There is no denying that free-range ‘ethical’ meats do taste better than industrially farmed meats do, they aren’t pumped with water or chemicals, and laced with god knows what ridiculous preservatives.
However, to say that these ‘tastier’ meat-providing animals are living happy lives is still disputed. There are still possibilities that these animals are living in more stressful situations than they should be.
In comparison to industrial farming, it might be MORE ethical, but that is not to say that it is 100% ethical. There is a big difference.
What Is the Difference Between A Vegan And An Ethical Vegan?
Ethical vegans are vegans, they are vegans who go even further to exclude, as far as is humanly possible in this day and age, all the possible forms of exploitation or cruelty of any animal for food, clothing, medicines, cosmetics, and so on.
This means that an ethical vegan would not consume food or drink containing animal products as is true of other vegans, however, they would also avoid leather, silk, wool, and so on, which are made from animal products or that may have been tested on animals.
This is in contrast to a dietary vegan who would focus primarily on the food and drink-based products that come from animals, including honey, dairy products, or anything that includes insects such as some food coloring
Nowadays, more vegans do fall into the category of being ethical vegans than just dietary vegans, however, there are many types of veganism, and for many the type of veganism they choose heavily depends on the lifestyle choices available to them.
For some dietary vegans, this diet may be more of a focus on health reasons than animal rights, and for some ethical vegans, they started off as dietary vegans for health reasons and their veganism grew after some time.
Is An Industrial Vegan Actually Vegan?
Yes and no. It is hard to say and really veganism is a concept, as is any diet or human idea. So, it depends on your outlook. If an industrial vegan does eat animals, then technically no, they are not vegan.
It is very much on how you view veganism, and what your definition of being vegan is. Personally, I don’t think that being an industrial vegan is vegan at all. You eat animals, you are not a vegan in my opinion, but hey!
Can You Be Vegan And Still Consume Animal Products?
By definition, vegan diets exclude all animal products and meats, including; eggs, seafood, poultry, dairy, meat, and so on. So, strictly speaking, you cannot be vegan and consume animal products. Not really.
The Hustler Industrial Vegan
Who is the person who brought this to light on ABC? Who is the industrial vegan hustler?

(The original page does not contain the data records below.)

-- ==== Sys2Proof/Machine/State.lean ====
section
/-! DEFINITION. State.lean: everything the machine holds, as plain data, and the state right after reset. -/
namespace Sys2Proof.Machine

/-- A sparse table: pairs in rising order of key, at most one for each key. -/
abbrev Tab (α : Type) := List (Nat × α)

/-! ### Identities and requests -/

/-- The identity that a thread-directed message carries (R362). -/
structure Who where
  core : Nat
  ctx  : Nat
  inc  : BitVec 16
deriving DecidableEq, Repr

/-- Which kind of unit makes an access (AGENT of R361). -/
inductive Agent
  | thread (w : Who)
  | copy (core : Nat)
  | seqr (core : Nat)
  | cluster (n : Nat)
  | die (n : Nat)
  | package
  | fabric
  | peer (n : Nat)
  | sys (hart : Nat)
  | host
deriving DecidableEq, Repr

/-- What a home knows of a requester: the agent, its tenant and launch, its mode (R358), the launch of the
thread's region ids, top first (R400). -/
structure Asker where
  agent   : Agent
  tenant  : BitVec 16
  launch  : BitVec 32
  sup     : Bool
  regions : Word
deriving DecidableEq, Repr

/-- Where an access is performed (R181): a pool port, checked against the windows or not (R184), with the address as presented (R361); a memory stop; a peer of
a fabric group (R337); or a unit with no memory of its own. -/
inductive Place
  | pool (core off : Nat) (win : Bool) (ea : Word)
  | glob (va : Word)
  | peer (group rank : Nat) (va : Word)
  | unit
deriving DecidableEq, Repr

/-- An entry of a store buffer (R205): the line address as issued, its mode, the bytes, the PC of the youngest store. -/
structure SbEnt where
  am    : Mode
  line  : Word
  mask  : BitVec 64
  data  : Line
  bset  : Bool
  pc    : Word
  spill : Bool
  /-- a PPUT names a peer: fabric group and rank (R337) -/
  peer  : Option (Nat × Nat)
deriving DecidableEq, Repr

/-- Why a remote access failed: KIND of R352, or a page absent (R354), and the address. -/
structure RFault where
  kind   : BitVec 8
  absent : Bool
  addr   : Word
deriving DecidableEq, Repr

/-- A pattern of a stream register (R275 to R278). -/
structure Stream where
  wr    : Bool
  /-- the copy unit has accepted the SARM and read its entry (R291) -/
  ready : Bool
  tid   : BitVec 8
  start : Word
  p1    : BitVec 32
  p2    : BitVec 32
  n0    : Nat
  n1    : Nat
  n2    : Nat
  mode  : Mode
  base  : Word
  /-- next strip the thread pops or pushes, strips loaded from there on, each with the record of a refused one -/
  next   : Nat
  ahead  : List (Line × Option RFault)
  last   : Line
  /-- pushed strips that have not left the copy unit's buffer: strip number, bytes, mask -/
  out    : List (Nat × Line × BitVec 64)
  fault  : Option RFault
deriving DecidableEq, Repr

/-- An operation that a kick carries to its engine (R219). -/
inductive KOp
  | card (lvl : Lvl) (card : Line)
  | cpy (dk sk : CKind) (h : HReg) (a b : Word) (n : Nat)
  | deal (die : Bool) (k : KReg) (a b c : Word) (total : Nat)
  | sarm (v : VReg)
  | sdrop (v : VReg) (st : Stream)
  | gather (put i64 : Bool) (pm lm : Mode) (cmb : BitVec 2) (tid : BitVec 8) (k : KReg) (a b : Word) (n : Nat)
  | launch (desc : Word)
  | glaunch (graph mbox : Word)
  | gnodeNode (graph desc : Word)
  | gdone (inst node : Word)
deriving DecidableEq, Repr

Well, the show is hosted by Craig Ferguson, he questioned the meaning of the term on his game show and since then, it’s all anyone can talk about.
He is the man who started us all questioning the levels of veganism!
What Are The 4 Types Of Vegans?
There are 4 types of vegans that can be noted.
- Ethical Vegans
- Health Vegans
- Environmental Vegans.
- Religious Vegans
Obviously, religious vegan sticks to their veganism due to reasons associated with their faith. A healthy vegan will stick to their veganism for their own health and wellbeing.
Ethical vegans will choose veganism because of the animal cruelty that is prominent in the food production industry, and environmental vegans will choose veganism because of how animal farming has contributed to the dire climate crisis we currently face.
Needless to say, industrial vegans aren’t on this list, but should they be? What do you think?